1) Must repair notation. \(\displaystyle (\sqrt{}x+5)^{2}\) is NOT the same as \(\displaystyle [\sqrt{}(x+5)]^2\). Make sure it's clear what is under the radical and what is not. Of course, the tiniest bit of LaTeX would help. There is nothing unclear about \(\displaystyle \sqrt{x+5}^{2}\)
2) You MUST worry about Domain issues and Existence before you go around squaring things willy-nilly. Solve this \(\displaystyle \sqrt{x+2} = -4\).
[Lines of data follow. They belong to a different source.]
/-- O42. A peer's access to bytes that a context maps performs at its home and answers with the old bytes; one to other bytes,
or a misaligned atomic, is refused; poisoned bytes answer poisoned. Requests of another chip's Pliron hold a page in transit
unless it is pinned or the move bound holds it, shoot it down once nothing running holds it, send its bytes, land them in a free
frame, permit, refuse, or give its mappings a new frame (R360, R395, R401, R413, R422, R423). Readings of the model it rests on: log 37. -/
def Obligations.PeersAccessAndMovePages : Prop :=
  (∀ (s : State) (chip : BitVec 10) (port : BitVec 5) (pa : Nat) (op : PeerOp), ¬ MappedHere s pa (PeerOp.size op) →
    exec (.peerAccessArrival chip port pa op) s = .next (answers s [] true false)) ∧
  (∀ (s : State) (chip : BitVec 10) (port : BitVec 5) (pa n : Nat), MappedHere s pa n → s.poison = [] →
    exec (.peerAccessArrival chip port pa (.load n)) s =
      .next (answers s ((List.range n).map fun j => Mem.read s.hbm (pa + j)) false false)) ∧
  (∀ (s : State) (chip : BitVec 10) (port : BitVec 5) (pa : Nat) (bs : List Byte) (op : PeerOp), MappedHere s pa bs.length → s.MemoryWf →
    op = .store bs ∨ (s.Unwatched ∧ ∃ path src, op = .engineStore path src bs) →
    ∃ t, exec (.peerAccessArrival chip port pa op) s = .next t ∧ t.sent = s.sent ++ [.peer [] false false] ∧ t.cur = s.cur ∧
      (∀ j < bs.length, Mem.read t.hbm (pa + j) = bs.getD j 0) ∧
      ∀ z, z < pa ∨ pa + bs.length ≤ z → Mem.read t.hbm z = Mem.read s.hbm z) ∧
  (∀ (s : State) (chip : BitVec 10) (port : BitVec 5) (pa n : Nat) (op : PeerOp) (f : Nat → Nat), peerRow op = some (n, f) →
    MappedHere s pa n → s.MemoryWf → s.Unwatched →
    (pa % n ≠ 0 → exec (.peerAccessArrival chip port pa op) s = .next (answers s [] true false)) ∧
    (pa % n = 0 → pa / 64 ∈ s.poison → exec (.peerAccessArrival chip port pa op) s = .next (answers s [] false true)) ∧
    (pa % n = 0 → pa / 64 ∉ s.poison →
      ∃ t, exec (.peerAccessArrival chip port pa op) s = .next t ∧ Mem.num t.hbm pa n = f (Mem.num s.hbm pa n) ∧
        t.sent = s.sent ++ [.peer ((List.range n).map fun j => Mem.read s.hbm (pa + j)) false false] ∧ t.cur = s.cur ∧
        ∀ z, z < pa ∨ pa + n ≤ z → Mem.read t.hbm z = Mem.read s.hbm z)) ∧
  (∀ (s : State) (chip : BitVec 10) (port : BitVec 5) (pa : Nat) (lanes : List (Option Lane)), MappedHere s pa (4 * lanes.length) →
    s.MemoryWf → s.Unwatched → s.poison = [] →
    ∃ t, exec (.peerAccessArrival chip port pa (.vfadd lanes)) s = .next t ∧ t.sent = s.sent ++ [.peer [] false false] ∧ t.cur = s.cur ∧
      (∀ j x, lanes[j]? = some (some x) → Mem.num t.hbm (pa + 4 * j) 4 =
        (toF32 ((f32 (BitVec.ofNat 32 (Mem.num s.hbm (pa + 4 * j) 4))).add (f32 x)).1).1.toNat) ∧
      (∀ j, lanes[j]? = some none → Mem.num t.hbm (pa + 4 * j) 4 = Mem.num s.hbm (pa + 4 * j) 4) ∧
      ∀ z, z < pa ∨ pa + 4 * lanes.length ≤ z → Mem.read t.hbm z = Mem.read s.hbm z) ∧
  (∀ (s : State) (chip : BitVec 10) (pa size : Nat),
    let ms := s.pageMappings chip pa size
    let said := fun (m : State) (d : Bool) => ({ m with sent := m.sent ++ [.serviceDone d] } : State)
    let free := fun (l : List (Nat × Nat × Nat)) => l.filter fun r => !(ms.any fun m => m.ctx == r.1 && m.va == r.2.1)
    ((∃ m ∈ ms, leafPin m.leaf = true) ∨ s.isFixed (placesOf ms) = true →
      exec (.peerServiceRequest chip pa size .transit) s = .next (said s false)) ∧
    ((∀ m ∈ ms, leafPin m.leaf = false) → s.isFixed (placesOf ms) = false → exec (.peerServiceRequest chip pa size .transit) s =
      .next (said { s with transit := ms.map (fun m => (m.ctx, m.va, pageBytes (leafSz m.leaf))) ++ s.transit } true)) ∧
    (s.poison = [] → s.badTags = [] → exec (.peerServiceRequest chip pa size .copyOut) s =
      .next { s with sent := s.sent ++ [.page ((List.range size).map fun j => Mem.read s.hbm (pa + j)) [] []] }) ∧
    (∀ bytes poison tags, (bytes.length ≠ size ∨ s.frameFree pa size = false) →
      exec (.peerServiceRequest chip pa size (.copyIn bytes poison tags)) s = .next (said s false)) ∧
    (∀ bytes poison tags, s.MemoryWf → bytes.length = size → s.frameFree pa size = true →
      ∃ t, exec (.peerServiceRequest chip pa size (.copyIn bytes poison tags)) s = .next t ∧ t.sent = s.sent ++ [.serviceDone true] ∧
        (∀ j < size, Mem.read t.hbm (pa + j) = bytes.getD j 0) ∧ (∀ x ∈ poison, x + pa / 64 ∈ t.poison) ∧
        (∀ x ∈ tags, x + pa / 256 ∈ t.badTags) ∧ ∀ z, z < pa ∨ pa + size ≤ z → Mem.read t.hbm z = Mem.read s.hbm z) ∧
    exec (.peerServiceRequest chip pa size .grantRap) s = .next (said s (!ms.isEmpty)) ∧
    exec (.peerServiceRequest chip pa size .refuse) s = .next (said { s with transit := free s.transit } false) ∧
    ((∃ m ∈ ms, s.mayShoot m.ctx m.va (pageBytes (leafSz m.leaf)) = false) →
      exec (.peerServiceRequest chip pa size .shootdown) s = .next s) ∧
    ((∀ m ∈ ms, s.mayShoot m.ctx m.va (pageBytes (leafSz m.leaf)) = true) →
      ∃ t, exec (.peerServiceRequest chip pa size .shootdown) s = .next t ∧ t.sent = s.sent ++ [.serviceDone true] ∧ t.hbm = s.hbm ∧
        (∀ m ∈ ms, ∀ c ∈ t.tlb ++ t.coreTc ++ t.fetchTc, c.ctx = m.ctx → pageMeets m.va (pageBytes (leafSz m.leaf)) c.page c.leaf = false) ∧
        (∀ m ∈ ms, s.cur.pool.ctx = m.ctx → ∀ (h : HReg) (leaf : Word), (s.cur.regs.h.get h.toFin).bind = .valid leaf →
          pageMeets m.va (pageBytes (leafSz m.leaf)) (s.cur.regs.h.get h.toFin).base leaf = true →
          (t.cur.regs.h.get h.toFin).bind = .revoked)) ∧
    (∀ leaf : Word, s.MemoryWf → (∀ m ∈ ms, leafOk (levelOf (leafSz m.leaf)) (retarget m.leaf (leafAp leaf) (leafPfn leaf)) = true) →
      (∀ m ∈ ms, s.mayShoot m.ctx m.va (pageBytes (leafSz m.leaf)) = true) →
      (∀ x ∈ ms, ∀ y ∈ ms, x.entry = y.entry ∧ x.leaf = y.leaf ∨ x.entry + 8 ≤ y.entry ∨ y.entry + 8 ≤ x.entry) →
      ∃ t, exec (.peerServiceRequest chip pa size (.install leaf)) s = .next t ∧ t.sent = s.sent ++ [.serviceDone true] ∧
        t.transit = free s.transit ∧
        (∀ m ∈ ms, let e : Word := BitVec.ofNat 64 (Mem.num t.hbm m.entry 8)
          leafPfn e = leafPfn leaf ∧ leafAp e = leafAp leaf ∧ (∀ j, j < 7 → e.getLsbD j = m.leaf.getLsbD j) ∧
          ∀ j, 9 ≤ j → j < 24 → e.getLsbD j = m.leaf.getLsbD j) ∧
        ∀ z, (∀ m ∈ ms, z < m.entry ∨ m.entry + 8 ≤ z) → Mem.read t.hbm z = Mem.read s.hbm z))

/-! ## Errors, cooling, reset and configuration (R329, R330, R434, R436, R461 to R464, R468, R471, R477, R478) -/

/-- O43. An uncorrectable error poisons its line and no byte changes; a parity error or a broken pool entry writes UE_STATE and
aborts the domain of its task, an unreadable entry every domain with an entry in that die's pool (R329, R330, R434, R436).
Readings of the model it rests on: log 17. -/
def Obligations.ErrorsPoisonOrAbort : Prop :=
  (∀ (s : State) (line : Nat), ∃ p, exec (.lineUncorrectableError line) s = .next { s with poison := p } ∧ ∀ x, x ∈ p ↔ x ∈ s.poison ∨ x = line) ∧
  (∀ (s : State) (pa : Nat), ∃ p, exec (.dcWordUe pa) s = .next { s with poison := p } ∧ ∀ x, x ∈ p ↔ x ∈ s.poison ∨ x = pa / 64) ∧
  (∀ (s : State) (t : Task), s.tasks.find? (·.tid == t.tid) = some t → ∃ bs, bs.head? = some 0x51 ∧
    exec (.parityError t.tid) s = .next ((s.logFault t.pool.ctx t.pool.rcb bs).1.abortDomain t.pool.ctx t.pool.rcb) ∧
    exec (.poolEntryUe t.tid true) s = .next ((s.logFault t.pool.ctx t.pool.rcb bs).1.abortDomain t.pool.ctx t.pool.rcb)) ∧
  (∀ (s : State) (t : Task), s.tasks.find? (·.tid == t.tid) = some t →
    ∃ (l : List (Nat × Word)) (bs : Nat → Word → State → List Byte), l.Nodup ∧ (∀ n r m, (bs n r m).head? = some 0x51) ∧
      (∀ x, x ∈ l ↔ ∃ u ∈ s.tasks, u.pool.die = t.pool.die ∧ x = (u.pool.ctx, u.pool.rcb)) ∧
      exec (.poolEntryUe t.tid false) s =
        .next (l.foldl (fun m x => (m.logFault x.1 x.2 (bs x.1 x.2 m)).1.abortDomain x.1 x.2) s))

/-- No context of a function, nor anything of one, is left; its ring pointers are 0 and no completion is held (R471). -/
def FunctionCleared (s t : State) (fn : Nat) : Prop :=
  (∀ c ∈ t.ctxs, c.fn.toNat ≠ fn) ∧
  (∀ c ∈ s.ctxs, c.fn.toNat = fn → (∀ u ∈ t.tasks, u.pool.ctx ≠ c.number) ∧ (∀ l ∈ t.launches, l.ctx ≠ c.number) ∧
    (∀ x ∈ t.clq, x.ctx ≠ c.number) ∧ (∀ x ∈ t.tlb ++ t.coreTc ++ t.fetchTc, x.ctx ≠ c.number)) ∧
  (∀ c ∈ s.ctxs, c.fn.toNat ≠ fn → ∃ y ∈ t.ctxs, y.number = c.number ∧ y.fn = c.fn ∧ y.root = c.root) ∧
  (let r := t.fnRegs fn
   r.cqTail = 0 ∧ r.cmdHead = 0 ∧ r.cpHead = 0 ∧ r.cplTail = 0 ∧ r.held = none ∧ r.cmdBase = (s.fnRegs fn).cmdBase ∧
     r.cplBase = (s.fnRegs fn).cplBase ∧ r.ctrl = (s.fnRegs fn).ctrl)

/-- Every running task of a context stands with its queues at their pre-emption points, so that an abort discards it at once (R425,
R432). -/
def AtPoints (s : State) (n : Nat) : Prop := ∀ u ∈ s.tasks, u.pool.ctx = n → u.isRunning = true → u.queuesAtPoint = true

/-- Every context of a function has its running tasks at their points. -/
def FunctionAtPoints (s : State) (fn : Nat) : Prop := ∀ c ∈ s.ctxs, c.fn.toNat = fn → AtPoints s c.number

/-- Every task has a handle of its own. -/
def TasksApart (s : State) : Prop := (s.tasks.map fun t => t.tid).Nodup

/-- Every context has a number of its own. -/
def ContextsApart (s : State) : Prop := (s.ctxs.map fun c => c.number).Nodup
You WILL make a mistake if you just square it and don't worry about the Domain or other issues. In this case, we haev a positive square root and a negative number. No solution. Done.
3) You should have studied quadratic equations before you got to this section. Did you? Solve your quadratic equations using any method available to you. Factoring. Completing the Square. Quadratic Formula. Other?
Here's how I'd do the first one.
\(\displaystyle \sqrt{x+23}^{2} = (x+11)^{2}\)
Domain Considerations: x + 23 >= 0 ==> x >= -23. If we get anything less than -23, we'll just discard it.
\(\displaystyle x+23 = x^{2}+22x+121\)
I'll make an error on purpose!
\(\displaystyle 0 = x^{2}+21x+99\)
This has no positive solutions, but it might have two negative solutions. I'd be happy to tell you how I know that, but it's a lesson for another day.
Quadratic Formula
\(\displaystyle x = \frac{-21+\sqrt{21^{2}-4\cdot 99}}{2}\) or \(\displaystyle x = \frac{-21-\sqrt{21^{2}-4\cdot 99}}{2}\)
\(\displaystyle x = \frac{1}{2}(3\cdot\sqrt{5}-21)\) or \(\displaystyle x = -\frac{1}{2}(3\cdot\sqrt{5}+21)\)
That's around x = -7.146 or x = -13.854 so everything is greater than -23. I expect them to work in the ORIGINAL equation.
\(\displaystyle \sqrt{\frac{1}{2}(3\cdot\sqrt{5}-21)+23}^{2} = \left(\frac{1}{2}(3\cdot\sqrt{5}-21)+11\right)^{2}\)
\(\displaystyle \sqrt{\frac{1}{2}(3\cdot\sqrt{5}+25)}^{2} = \left(\frac{1}{2}(3\cdot\sqrt{5}+1)\right)^{2}\)
\(\displaystyle \frac{1}{2}(3\cdot\sqrt{5}+25) = \frac{1}{2}(3\cdot\sqrt{5}+23)\) --What?!?!?! How could this be wrong? Remember that error? It should have been 98, not 99. See how important CHECKING is? Did you catch the error when I made it and even TOLD you about it?
Start back here.
\(\displaystyle x+23 = x^{2}+22x+121\)
\(\displaystyle 0 = x^{2}+21x+98\)
Look at that. It makes so much more sense.
7*14 = 98
7+14=21
0=(x+7)(x+14)
And we get x = -7 or x = -14, both of which are greater than -23. Go check these in the ORIGINAL equation and see if they work. Who knows, I may have put another error in there.